On 12/30/2013 04:57 PM, Manuel Gómez wrote:
On Mon, Dec 30, 2013 at 3:11 PM, Michael Orlitzky
wrote: On 12/29/2013 12:33 PM, Adam Bergmark wrote: I have 650 XML documents -- all with different schemas -- to import. Assuming some of them are outdated or unused, I might wind up doing 100 before I declare victory. Still an offensive amount of XML =)
To parse the XML I already need to create 100 Haskell data types; that part is unavoidable. But since XML is XML, all of those data types are trees.
Are you sure a relational schema with the structure of each type of XML document is the best approach for your dataset? It sounds like you could benefit from a less structured approach, since your data doesn’t sound very regular.
There's a complicated and uninteresting answer to this, so for now let's just say the job is to get it into SQL somehow. I did consider other options, but this is the path of least resistance, resistant as it may be.
Boris Lykah’s [Groundhog] library sounds like a good fit for your situation:
I have been vacillating between Persistent and Groundhog in my prototype. For now I'm using Groundhog, but I haven't written any code yet that would rule out Persistent.
<code>
This code will create a few tables: one for the `Driver` constructor, another for the `Car` constructor, and a couple of tables to keep track of what’s in the list in the `Driver` constructor.
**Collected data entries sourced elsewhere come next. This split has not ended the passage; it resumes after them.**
-- ==== Sys2Proof/Laws/State.lean ====
section
/-! SUPPORT. The small lemmas of the record: one per field per update, and register and flag access by name. -/

namespace Sys2Proof.Machine

variable {Id α β : Type}

section WriteOutputs
variable (r : Cpu Id) (o : DaaOutputs)

@[simp] theorem Cpu.writeOutputs_a : (r.writeOutputs o).state.a = o.a := rfl
@[simp] theorem Cpu.writeOutputs_b : (r.writeOutputs o).state.b = r.state.b := rfl
@[simp] theorem Cpu.writeOutputs_c : (r.writeOutputs o).state.c = r.state.c := rfl
@[simp] theorem Cpu.writeOutputs_d : (r.writeOutputs o).state.d = r.state.d := rfl
@[simp] theorem Cpu.writeOutputs_e : (r.writeOutputs o).state.e = r.state.e := rfl
@[simp] theorem Cpu.writeOutputs_h : (r.writeOutputs o).state.h = r.state.h := rfl
@[simp] theorem Cpu.writeOutputs_l : (r.writeOutputs o).state.l = r.state.l := rfl
@[simp] theorem Cpu.writeOutputs_stackPointer : (r.writeOutputs o).state.stackPointer = r.state.stackPointer := rfl
@[simp] theorem Cpu.writeOutputs_programCounter :
    (r.writeOutputs o).state.programCounter = r.state.programCounter := rfl
@[simp] theorem Cpu.writeOutputs_cycles : (r.writeOutputs o).state.cycles = o.cycles := rfl
@[simp] theorem Cpu.writeOutputs_flags : (r.writeOutputs o).state.flags = o.flags := rfl
@[simp] theorem Cpu.writeOutputs_id : (r.writeOutputs o).id = r.id := rfl
@[simp] theorem Cpu.writeOutputs_opcode : (r.writeOutputs o).opcode = r.opcode := rfl

end WriteOutputs

section Inputs
variable (r : Cpu Id)

@[simp] theorem Cpu.daaInputs_a : r.daaInputs.a = r.state.a := rfl
@[simp] theorem Cpu.daaInputs_carry : r.daaInputs.carry = r.state.flags.carry := rfl
@[simp] theorem Cpu.daaInputs_auxCarry : r.daaInputs.auxCarry = r.state.flags.auxCarry := rfl
@[simp] theorem Cpu.daaInputs_cycles : r.daaInputs.cycles = r.state.cycles := rfl

end Inputs

section MapId
variable (f : α → β) (r : Cpu α)

@[simp] theorem Cpu.mapId_state : (r.mapId f).state = r.state := rfl
@[simp] theorem Cpu.mapId_id : (r.mapId f).id = f r.id := rfl
@[simp] theorem Cpu.mapId_opcode : (r.mapId f).opcode = r.opcode := rfl

end MapId

section WithOpcode
variable (s : State) (op : Byte)

@[simp] theorem State.withOpcode_state : (s.withOpcode op).state = s.state := rfl
@[simp] theorem State.withOpcode_id : (s.withOpcode op).id = s.id := rfl
@[simp] theorem State.withOpcode_opcode : (s.withOpcode op).opcode = op := rfl

end WithOpcode

section Registers
variable (s : CpuState) (r : Reg) (v : Byte)

@[simp] theorem CpuState.readReg_writeReg_same : (s.writeReg r v).readReg r = v := by cases r <;> rfl

theorem CpuState.readReg_writeReg_other {r q : Reg} (h : q ≠ r) : (s.writeReg r v).readReg q = s.readReg q := by
  cases r <;> cases q <;> first | rfl | exact absurd rfl h

@[simp] theorem CpuState.writeReg_stackPointer : (s.writeReg r v).stackPointer = s.stackPointer := by cases r <;> rfl
@[simp] theorem CpuState.writeReg_programCounter : (s.writeReg r v).programCounter = s.programCounter := by
  cases r <;> rfl
@[simp] theorem CpuState.writeReg_cycles : (s.writeReg r v).cycles = s.cycles := by cases r <;> rfl
@[simp] theorem CpuState.writeReg_flags : (s.writeReg r v).flags = s.flags := by cases r <;> rfl

end Registers

section Flags
variable (f : CpuFlags) (g : Flag) (v : Bool)

@[simp] theorem CpuFlags.read_write_same : (f.write g v).read g = v := by cases g <;> rfl

theorem CpuFlags.read_write_other {g k : Flag} (h : k ≠ g) : (f.write g v).read k = f.read k := by
  cases g <;> cases k <;> first | rfl | exact absurd rfl h

end Flags

end Sys2Proof.Machine
end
It will even create triggers to help maintain the list-related tables clean, although I venture it’d be uncomfortable manipulating this specific generated schema by hand.
Yes! It is tempting isn't it? I emailed Boris about this and unfortunately the list handling is unsupported (undocumented) and is likely to disappear in its current form. Otherwise I had considered running a manual migration after the Groundhog ones to create the necessary views.
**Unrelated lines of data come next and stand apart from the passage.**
/-- A step executes DAA whatever byte the record's `opcode` field holds. -/
theorem step_eq_exec_daa (s : State) : step s = exec .daa s := by
  rw [step, decodeOpcode_eq_daa]

end Sys2Proof.Machine

namespace Sys2Proof

open Sys2Proof.Machine

/-- Settles O3: the decoder gives DAA on every byte, so a step is the execution of DAA, which completes. -/
theorem everyOpcodePerformsDaa : Obligations.EveryOpcodePerformsDaa := by
  intro op s
  have hexec := exec_daa_eq (s.withOpcode op)
  exact ⟨decodeOpcode_eq_daa op, _, (step_eq_exec_daa _).trans hexec, hexec⟩

end Sys2Proof
end

section
/-! PROOFS of the family 40_daa.md: the correction of R60 and R61 as its branches and as the one number the cases of
`IsCorrection` name, the rest of what the transform writes (R58, R62 to R67), and the statements settled from these. -/

namespace Sys2Proof.Machine

open Sys2Proof.Safety

/-! ### The correction -/

section Correction
variable {a : Byte} {cy ac : Bool}

theorem lowCorrection_of_lowTooLarge (h : LowTooLarge a.toNat ac) : lowCorrection a ac = 0x06 :=
  if_pos ((lowCondition_iff a ac).mpr h)

theorem lowCorrection_of_not_lowTooLarge (h : ¬ LowTooLarge a.toNat ac) : lowCorrection a ac = 0x00 :=
  if_neg fun hlow => h ((lowCondition_iff a ac).mp hlow)

theorem lowCorrection_eq_zero_or_six (a : Byte) (ac : Bool) : lowCorrection a ac = 0x00 ∨ lowCorrection a ac = 0x06 := by
  by_cases h : LowTooLarge a.toNat ac
  · exact .inr (lowCorrection_of_lowTooLarge h)
  · exact .inl (lowCorrection_of_not_lowTooLarge h)

/-- 40_daa.md R61, the branch in which the high correction does not happen. -/
theorem correction_of_not_highTooLarge (ac : Bool) (h : ¬ HighTooLarge a.toNat cy) :
    correction a cy ac = lowCorrection a ac :=
  if_neg fun hhigh => h ((highCondition_iff a cy).mp hhigh)

/-- 40_daa.md R67: step 4 leaves carry as it is when its condition fails. -/
theorem carryOf_of_not_highTooLarge (h : ¬ HighTooLarge a.toNat cy) : carryOf a cy = cy :=
  if_neg fun hhigh => h ((highCondition_iff a cy).mp hhigh)

/-- The four cases of `IsCorrection` exclude each other and name the model's correction. -/
theorem isCorrection_iff_eq_correction (a : Byte) (cy ac : Bool) (c : Nat) :
    IsCorrection a.toNat cy ac c ↔ c = correction a cy ac := by
  by_cases hhigh : HighTooLarge a.toNat cy
  · rw [correction_of_highTooLarge ac hhigh]
    by_cases hlow : LowTooLarge a.toNat ac
    · simp [IsCorrection, hhigh, hlow, lowCorrection_of_lowTooLarge hlow]
    · simp [IsCorrection, hhigh, hlow, lowCorrection_of_not_lowTooLarge hlow]
  · rw [correction_of_not_highTooLarge ac hhigh]
    by_cases hlow : LowTooLarge a.toNat ac
    · simp [IsCorrection, hhigh, hlow, lowCorrection_of_lowTooLarge hlow]
    · simp [IsCorrection, hhigh, hlow, lowCorrection_of_not_lowTooLarge hlow]

end Correction

/-- 40_daa.md R65: no case of the correction has a low nibble other than 6 and 0. -/
theorem isCorrection_lowNibble {n c : Nat} {cy ac : Bool} (h : IsCorrection n cy ac c) :
    c &&& 0x0F = 0x6 ∨ c &&& 0x0F = 0x0 := by
  obtain ⟨-, -, rfl⟩ | ⟨-, -, rfl⟩ | ⟨-, -, rfl⟩ | ⟨-, -, rfl⟩ := h
  · exact .inr rfl
  · exact .inl rfl
  · exact .inr rfl
  · exact .inl rfl

/-! ### What the transform writes -/

section Transform
variable {Id : Type} (r : Cpu Id)

theorem nextCycles_allOnes : nextCycles 0xFFFFFFFFFFFFFFFF = 3 := by decide

theorem Cpu.daa_cycles : r.daa.state.cycles = nextCycles r.state.cycles := by
  rw [Cpu.daa_eq, Cpu.writeOutputs_cycles]
  rfl

/-- 40_daa.md R62, for the correction named by its four cases. -/
theorem Cpu.daa_a_toNat {c : Nat} (h : IsCorrection r.state.a.toNat r.state.flags.carry r.state.flags.auxCarry c) :
    r.daa.state.a.toNat = (r.state.a.toNat + c) % 256 := by
  rw [(isCorrection_iff_eq_correction _ _ _ c).mp h]
  exact addCorrection_toNat _ _

theorem signOf_eq_testBit (v : Byte) : signOf v = v.toNat.testBit 7 := rfl

theorem Cpu.daa_sign : r.daa.state.flags.sign = r.daa.state.a.toNat.testBit 7 := signOf_eq_testBit _

/-- 40_daa.md R65, for the correction named by its four cases. -/
theorem Cpu.daa_auxCarry_iff {c : Nat} (h : IsCorrection r.state.a.toNat r.state.flags.carry r.state.flags.auxCarry c) :
    r.daa.state.flags.auxCarry = true ↔ (r.state.a.toNat &&& 0x0F) + (c &&& 0x0F) > 0x0F := by
  rw [Nat.and_two_pow_sub_one_eq_mod _ 4, Nat.and_two_pow_sub_one_eq_mod _ 4,
    (isCorrection_iff_eq_correction _ _ _ c).mp h]
  exact auxCarryOf_iff _ _

theorem Cpu.daa_carry_of_not_highTooLarge (h : ¬ HighTooLarge r.state.a.toNat r.state.flags.carry) :
    r.daa.state.flags.carry = r.state.flags.carry :=
  carryOf_of_not_highTooLarge h

end Transform

/-- 40_daa.md R69. -/
theorem State.samePassthrough_daa (s : State) : SamePassthrough s ⟨s.toCpu.daa⟩ := by
  simp [SamePassthrough, Cpu.daa_eq]

end Sys2Proof.Machine

namespace Sys2Proof

open Sys2Proof.Machine Sys2Proof.Safety

/-- Settles O7: each branch of R61, with what it does to the correction and to carry. -/
theorem highCorrectionForcesCarry : Obligations.HighCorrectionForcesCarry := by
  intro s
  refine ⟨_, exec_daa_eq s, fun hhigh => ?_, fun hhigh => ?_⟩
  · have hcorr := correction_of_highTooLarge s.state.flags.auxCarry hhigh
    have hvalues := lowCorrection_eq_zero_or_six s.state.a s.state.flags.auxCarry
    exact ⟨hcorr, by omega, s.toCpu.daa_carry_iff.mpr hhigh⟩
  · exact ⟨correction_of_not_highTooLarge _ hhigh, s.toCpu.daa_carry_of_not_highTooLarge hhigh⟩

/-- Settles O8: the sum with the correction the cases name, and the frame of `writeOutputs`. -/
theorem accumulatorResult : Obligations.AccumulatorResult :=
  fun s _ hc => ⟨_, exec_daa_eq s, s.toCpu.daa_a_toNat hc, fun _ hr => readReg_writeOutputs_of_ne_a _ _ hr⟩

/-- Settles O9: the three flags are tests of the output accumulator, which is the sum modulo 256. -/
theorem signZeroParityOfResult : Obligations.SignZeroParityOfResult := by
  intro s c hc
  rw [← s.toCpu.daa_a_toNat hc]
  exact ⟨_, exec_daa_eq s, Bool.eq_iff_iff.mp s.toCpu.daa_sign, s.toCpu.daa_zero_iff, s.toCpu.daa_parity_iff⟩

/-- Settles O11: the flag is the low-nibble sum compared with 15; a nibble is at most 15 and the correction's is 6 or 0. -/
theorem auxCarryOfCorrectionAddition : Obligations.AuxCarryOfCorrectionAddition := by
  intro s c hc
  have hcorr := isCorrection_lowNibble hc
  have hnibble : s.state.a.toNat &&& 0x0F ≤ 0x0F := Nat.and_le_right
  exact ⟨hcorr, by omega, _, exec_daa_eq s, s.toCpu.daa_auxCarry_iff hc⟩

/-- Settles O5: the counter is `nextCycles` of the old one. -/
theorem cyclesPlusFour : Obligations.CyclesPlusFour := by
  intro s
  have hcycles := s.toCpu.daa_cycles
  refine ⟨_, exec_daa_eq s, ?_, fun hmax => ?_⟩
  · exact (congrArg BitVec.toNat hcycles).trans (nextCycles_toNat _)
  · exact hcycles.trans ((congrArg nextCycles hmax).trans nextCycles_allOnes)

/-- Settles O6: the two branches of R60. -/
theorem lowCorrectionStep : Obligations.LowCorrectionStep :=
  fun _ => ⟨lowCorrection_of_lowTooLarge, lowCorrection_of_not_lowTooLarge⟩

/-- Settles O13: `writeOutputs` leaves the ten fields. -/
theorem passthroughUnchanged : Obligations.PassthroughUnchanged :=
  fun s => ⟨_, exec_daa_eq s, s.samePassthrough_daa⟩

end Sys2Proof
end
Groundhog is very flexible with the sort of data types and schemas it can work with. That example was getting a bit long so I didn’t include anything related to constraints, but specifying uniqueness constraints and the like is relatively painless.
Boris wrote a very nice [tutorial] for Groundhog in FP Complete’s School of Haskell, and the Hackage documentation for the [`groundhog-th`] package describes the `groundhog` quasiquoter pretty well.
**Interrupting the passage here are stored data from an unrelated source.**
/-- A node of the hearth (18 R351, R352). `nid` and the inputs' `nid`s keep a freed slot's successor apart from it. -/
structure Node where
  nid : Nat
  state : NodeState
  op : NodeOp
  ty : BitVec 8
  rows : Nat
  cols : Nat
  in0 : Word
  in1 : Word
  param : Word
  i0 : Option Nat
  i1 : Option Nat
  cpc : Word
  frm : BitVec 2
  rm : Bool
  /-- The allocation's offset in 64-byte units (18 R354). -/
  alloc : Option Nat := none
  /-- Bit 256 i + j: element (i, j) is materialised, or read for a leaf. -/
  made : VWord := 0
  /-- Of a block leaf: the header word each element (256 i + j) was read with, latest first (18 R359). -/
  heads : List (Nat × BitVec 32) := []
  /-- Of a leaf: raw elements read before any force demanded them, by element (13 R269, 18 R370). -/
  early : List (Nat × Nat) := []
  deriving DecidableEq, Repr

/-- The hearth of a hart context (18 R351). `ghosts` are victims of auto-forces whose allocation is kept (18 R361). -/
structure Hearth where
  slots : Vector (Option Node) 64 := Vector.replicate 64 none
  ghosts : List (Node × Nat) := []
  nextNid : Nat := 0
  snaps : Nat := 0
  autof : Nat := 0
  deriving DecidableEq, Repr

/-! ## Harts -/

/-- What a hart context does (15 R296, 16 R334). -/
inductive HStatus where
  | free | running | runnable | waiting | haltedDouble
  deriving DecidableEq, Repr

/-- What a wait has already done, kept with the waiting instruction (05 R121, 10 R220, 15 R291, 16 R343, 20 R388). -/
inductive WaitMark where
  | none
  | drawbar (changed : Bool)
  | arrived (generation : Nat)
  -- A spawn held by a full queue: its record, the queue's cell and the record's partition (15 R291, R292)
  | spawning (record : Block) (die : DieNo) (cell : CellNo) (part : Option (BitVec 5))
  -- A tm.commit: its slot, and which of the slot's rounds it closes
  | committed (slot : Fin 16) (opens : Nat)
  -- A wfe with a limit: its die's CYC when the wait began, and the limit (16 R343)
  | limit (start cycles : Word)
  | timedOut
  deriving DecidableEq, Repr

/-- TCAUSE (16 R319). -/
structure TCause where
  pmsel : BitVec 5 := 0
  rh : Bool := false
  plv : BitVec 2 := 0
  done : Bool := false
  hnd : BitVec 4 := 0
  sub : BitVec 8 := 0
  cause : BitVec 8 := 0
  deriving DecidableEq, Repr

/-- The trap registers but the counters (16 R319). -/
structure TrapRegs where
  tvec : Word := 0
  tcause : TCause := {}
  tpc : Word := 0
  tqpos : BitVec 6 := 0
  taddr : Word := 0
  tnode : BitVec 7 := 0
  tnpc : Word := 0
  tscr : Word := 0
  deriving DecidableEq, Repr

/-- PRIV (02 R51). -/
structure Priv where
  ga : Bool := false
  ppl : BitVec 2 := 0
  pmsel : BitVec 5 := 0
  cur : BitVec 2 := 0
  deriving DecidableEq, Repr

/-- A child of a forked family (15 R304, R305): its identity and, once it has ended, the carriages held for it. -/
structure Child where
  hid : Nat
  ended : Option (BitVec 32) := none
  deriving DecidableEq, Repr

/-- A hart context: everything that is saved and restored with it (02, 15 R301, 16 R328). `hid` and `task` are the
model's names for the hart and its task. Every register holds a value; reset values are in `Hart.vacant`. -/
structure Hart where
  hid : Nat
  task : Nat
  status : HStatus
  mark : WaitMark
  die : DieNo
  cell : CellNo
  slot : SlotNo
  pc : Word
  /-- s0 to s31 (02 R22); which of them an outstanding producer leaves empty is read off the producers (R35). -/
  sreg : Vector Word 32
  spoison : Vector Bool 32
  /-- c0 to c7 (02 R24). -/
  cbit : Vector Bool 8
  /-- v0 to v31 (02 R30), t0 to t7 (R32), m0 to m7 (R31) and msm, by the hart's own lane numbers (R26). -/
  vreg : Vector VWord 32
  treg : Vector VWord 8
  mreg : Vector MWord 8
  msm : MWord
  /-- Poison marks per lane (16 R335). -/
  vpoison : Vector (BitVec 256) 32
  tpoison : Vector (BitVec 256) 8
  mpoison : Vector (BitVec 256) 8
  /-- VL, MSEL, VSTR, VGRANT.CARR, VEW, GRANTNEXT, LPART.PART, FRM, FFLAGS (02 R42 to R48). -/
  vl : Nat
  msel : BitVec 5
  vstr : Word
  grant : BitVec 32
  vew : Width
  nextCarr : BitVec 32
  nextPend : Bool
  part : BitVec 5
  frm : BitVec 2
  fflags : BitVec 5
  /-- TSTAT, TGRP, TCTL (06 R144, R149, R150), ACTL (11 R223), HCTL (17 R347). -/
  tstat : BitVec 48
  tgrp : BitVec 4
  tctl : BitVec 32
  actl : BitVec 17
  hctl : Word
  /-- QSTAT.IMPL and DISC (10 R205). -/
  qimpl : Nat
  qdisc : Nat
  /-- PRIO (02 R49), JOBID, STRIPMAX. -/
  prio : BitVec 4
  ceil : BitVec 4
  job : BitVec 32
  stripmax : BitVec 32
  trap : TrapRegs
  /-- TCNT0 to TCNT31 (16 R319). -/
  tcnt : Vector (BitVec 32) 32
  priv : Priv
  gatebase : Word
  asid : BitVec 16
  /-- SBASE and SPREV (16 R320). -/
  sbase : BitVec 48
  sprev : Nat
  /-- EVF (16 R343), a pending cancel (16 R332). -/
  evf : Bool
  cancel : Bool
  handles : Vector Handle 16
  /-- The vector queue, oldest entry first (02 R38). -/
  vq : List VEntry
  /-- The outstanding producers, oldest first (02 R35). -/
  producers : List Producer
  /-- The strip store buffer, oldest entry first (10 R204). -/
  buffer : List SSlot
  replay : Option Replay
  hearth : Hearth
  /-- The family (15 R304): the parent's identity and the children, latest last. -/
  parent : Option Nat
  children : List Child
  /-- The member's INDEX in its coach (15 R297). -/
  index : BitVec 6
  /-- Reservations in 256-byte units: first and length (15 R290). -/
  reservations : List (Nat × Nat)
  /-- Channels held for handles the task has not yet bound (15 R293). -/
  heldChannels : List HReg
  /-- The order of its first start (15 R299). -/
  order : Nat
  /-- The order of its becoming runnable (15 R296). -/
  since : Nat
  /-- While the strip budget of a reclaim runs, its die's CYC when it began (15 R301); and its die's CYC when its pending
  cancel arrived (16 R332). -/
  budget : Option Word
  cancelAt : Word
  deriving DecidableEq, Repr

/-- A context no task has entered. The values of 02 R42 and R50 where they name one; DESIGN CHOICE (log 2) 0 for pc,
PRIO, CEIL, JOBID, PRIV, GATEBASE and ASID, which a task's entry writes. -/
def Hart.vacant : Hart where
  hid := 0
  task := 0
  status := .free
  mark := .none
  die := 0
  cell := 0
  slot := 0
  pc := 0
  sreg := Vector.replicate 32 0
  spoison := Vector.replicate 32 false
  cbit := Vector.replicate 8 false
  vreg := Vector.replicate 32 0
  treg := Vector.replicate 8 0
  mreg := Vector.replicate 8 0
  msm := 0
  vpoison := Vector.replicate 32 0
  tpoison := Vector.replicate 8 0
  mpoison := Vector.replicate 8 0
  vl := 0
  msel := 0x0F
  vstr := 0
  grant := 0
  vew := .w32
  nextCarr := 0
  nextPend := false
  part := 0
  frm := 0
  fflags := 0
  tstat := 0
  tgrp := 1
  tctl := 0
  actl := 0
  hctl := 0
  qimpl := 0
  qdisc := 0
  prio := 0
  ceil := 0
  job := 0
  stripmax := 65536
  trap := {}
  tcnt := Vector.replicate 32 0
  priv := {}
  gatebase := 0
  asid := 0
  sbase := 0
  sprev := 0
  evf := false
  cancel := false
  handles := Vector.replicate 16 {}
  vq := []
  producers := []
  buffer := []
  replay := none
  hearth := {}
  parent := none
  children := []
  index := 0
  reservations := []
  heldChannels := []
  order := 0
  since := 0
  budget := none
  cancelAt := 0

/-! ## Cells -/

/-- An operation in the cell's anvil queue: one of a hart, at the head of its vector queue, or a card's follow-on
(11 R222, R238). -/
inductive AnvilOp where
  | hart (hid : Nat)
  | followOn (card : Nat)
  deriving DecidableEq, Repr

/-- An entry of a cell's translation cache (16 R336, R337): the address space it was filled under, the first virtual
page of the range it covers, the range's size in 4 KiB pages as a power of two, and the table entry. -/
structure TlbEntry where
  asid : BitVec 16
  vpage : Nat
  log : Nat
  entry : Word
  deriving DecidableEq, Repr

/-- A task record in a queue (15 R288, R292 to R294). `part` is set when it uses that partition instead of FLAGS.PART,
`prio` is the queued copy's priority. -/
structure TaskRec where
  qid : Nat
  block : Block
  job : BitVec 32
  prio : BitVec 4
  part : Option (BitVec 5)
  skips : Nat := 0
  deriving DecidableEq, Repr

/-- Saved contexts that resume together: a hart, a coach or a family (15 R298, R301, R304). -/
structure Saved where
  qid : Nat
  prio : BitVec 4
  /-- The partition in which the entry waits, in the cell of its queue (15 R294). -/
  part : BitVec 5 := 0
  harts : List Hart
  /-- The members that a yield saved, whose c6 becomes 1 on resumption (15 R314). -/
  yielded : List Nat := []
  skips : Nat := 0
  deriving DecidableEq, Repr

/-- An entry of a task queue (15 R292). -/
inductive QEntry where
  | task (r : TaskRec)
  | resume (g : Saved)
  deriving DecidableEq, Repr

/-- A carriage taken from a hart and reserved for a queue entry (15 R299), or with no entry (`qid` 0) owed back to the
hart once it is free (15 R303); the latest first. -/
structure Claim where
  carriage : Fin 32
  qid : Nat
  victim : Nat
  deriving DecidableEq, Repr

/-- A cell (00 R3). Accumulator element (r, c) is place 256 r + c. Placements are firmware's (22 R435): DESIGN CHOICE
(log 2) 0 before start-up. -/
structure Cell where
  start : BitVec 32 := 1
  acc : Sparse (BitVec 32) := []
  wb : Sparse Block := []
  accError : List Nat := []
  anvil : List AnvilOp := []
  tlb : List TlbEntry := []
  queues : Vector (List QEntry) 16 := Vector.replicate 16 []
  claims : List Claim := []
  defaultVector : Word := 0
  saveArea : Nat := 0
  sqbase : Word := 0
  taskRing : Nat := 0
  corrected : Nat := 0
  deriving DecidableEq, Repr

/-! ## Dies -/

/-- A drawbar (10 R216). -/
structure Drawbar where
  hw : BitVec 48 := 0
  seq : BitVec 16 := 0
  deriving DecidableEq, Repr

/-- An arrival barrier (10 R218). -/
structure Arrival where
  xb : Nat := 0
  xa : Nat := 0
  cb : Nat := 0
  ca : Nat := 0
  armed : Bool := false
  deriving DecidableEq, Repr

/-- What a card does (11 R238). -/
inductive CardState where
  | queued | running | worked | followOn | done
  deriving DecidableEq, Repr

/-- What a collective card read of its group descriptor at acceptance (20 R391, R393). -/
structure Group where
  tag : HopTag
  rank : Nat
  nmem : Nat
  staging : Word
  putw : Word
  members : List Word
  /-- The bytes received in hops of this attempt (20 R393). -/
  received : Nat := 0
  /-- Sums of children held until every child's has come: of the left child, offset, bytes. -/
  sums : List (Bool × Nat × List Byte) := []
  deriving DecidableEq, Repr

/-- A card the die's scheduler holds (11 R234 to R243, 20) and its ticket's record, which is its owner's, by `hid`,
until it is retired. Ranges are physical: first address and length. -/
structure Card where
  no : Nat
  owner : Nat
  ticket : Word
  job : BitVec 32
  asid : BitVec 16
  level : BitVec 2
  cell : CellNo
  addr : Word
  words : List Word
  rd : List (Nat × Nat)
  wr : List (Nat × Nat)
  /-- The follow-on's A blocks as translated at acceptance, in the order of 11 R228: physical address, BLK. -/
  follow : List (Nat × Bool)
  cmpl : Option Nat
  state : CardState
  /-- Earlier cards that are not done and have an edge to this one; true for read-after-write (11 R241). -/
  deps : List (Nat × Bool) := []
  /-- A card it reads after has failed. -/
  broken : Bool := false
  /-- The source bytes, read at the start (11 R237, 20 R396). -/
  data : List Byte := []
  cause : BitVec 8 := 0
  sub : BitVec 8 := 0
  replayed : Bool := false
  cancelled : Bool := false
  retired : Bool := false
  /-- Destinations whose delivery has been made, and those whose arrival has been counted (11 R238, 20 R400). -/
  delivered : List Nat := []
  arrived : List Nat := []
  group : Option Group := none
  /-- The die's CYC from which the watchdog counts (20 R394, R400). -/
  start : Word := 0
  /-- The luma rows a decoding engine has written, and those its last row publish named (20 R398). -/
  rows : Nat := 0
  published : Nat := 0
  deriving DecidableEq, Repr

/-- A contributor of a merge slot (20 R384). -/
structure Contributor where
  marked : Bool := false
  dcnt : Nat := 0
  sq : BitVec 64 := 0
  bad : Bool := false
  sc : BitVec 32 := 0
  /-- Who placed its marker: the hart's name, and the address after its tm.mark (19 R381; log 84). -/
  marker : Option (Nat × Word) := none
  deriving DecidableEq, Repr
Thank you for the suggestion; I do like the way Groundhog leaves my types alone. If I can come up with a way to do a generic tree insert, it will be necessary to leave out e.g. the "cars" column from the "people" table (even though I still need it in the Haskell type). At the moment I am banging my head against the Data.Data docs to try to get that working. All I have so far is some writing on the wall in blood about how Hackage 3 should automatically reject any function with more than two type variables and no examples.